Top of Data for the task

-- ==== Sys2Proof/Machine/Flags.lean ====
section
/-! DEFINITION. The status register's fields: where each lies in STATUS, how it is read and written
(10_state.md R33 to R38), and the numbers of the result codes (60_exceptions.md R181). -/

namespace Sys2Proof.Machine

/-- The fields of STATUS, in the order of R33's table. -/
inductive StatusField where
  | calValid | tv | pv | hv | errSeen | pz | hcl | code | reserved
  deriving DecidableEq, Repr

/-- The field's lowest bit (R33). -/
def StatusField.lo : StatusField → Nat
  | .calValid => 0
  | .tv => 1
  | .pv => 2
  | .hv => 3
  | .errSeen => 4
  | .pz => 5
  | .hcl => 6
  | .code => 8
  | .reserved => 12

/-- The field's width in bits (R33). -/
def StatusField.width : StatusField → Nat
  | .calValid => 1
  | .tv => 1
  | .pv => 1
  | .hv => 1
  | .errSeen => 1
  | .pz => 1
  | .hcl => 2
  | .code => 4
  | .reserved => 4

/-- The field's bits, read as an unsigned number. -/
def readField (status : BitVec 16) (f : StatusField) : Nat :=
  (status.extractLsb' f.lo f.width).toNat

/-- Ones in the field's bits. -/
def fieldMask (f : StatusField) : BitVec 16 :=
  (BitVec.allOnes f.width).setWidth 16 <<< f.lo

/-- STATUS with one field's bits replaced by `v` and every other bit kept. -/
def writeField (status : BitVec 16) (f : StatusField) (v : Nat) : BitVec 16 :=
  (status &&& ~~~(fieldMask f)) ||| ((BitVec.ofNat f.width v).setWidth 16 <<< f.lo)

/-- `R.f` of the command rules: a field of STATUS (00_scope.md R12). -/
def State.flag (s : State) (f : StatusField) : Nat := readField s.status f

/-- `R.f <- v` of the command rules. -/
def State.setFlag (s : State) (f : StatusField) (v : Nat) : State :=
  { s with status := writeField s.status f v }

/-- The number of a result code (60_exceptions.md R181). -/
def ResultCode.code : ResultCode → Nat
  | .ok => 0
  | .opcode => 1
  | .short => 2
  | .frame => 3
  | .calLocked => 4
  | .noCal => 5
  | .noTfine => 6

end Sys2Proof.Machine
end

Bottom of Data for the task

Give back the opening line of the records above and every line after it, up to and including the one with "namespace Sys2Proof.Machine", unchanged.

▶ _Exercise result_:
-- ==== Sys2Proof/Machine/Flags.lean ====
section
/-! DEFINITION. The status register's fields: where each lies in STATUS, how it is read and written
(10_state.md R33 to R38), and the numbers of the result codes (60_exceptions.md R181). -/

namespace Sys2Proof.Machine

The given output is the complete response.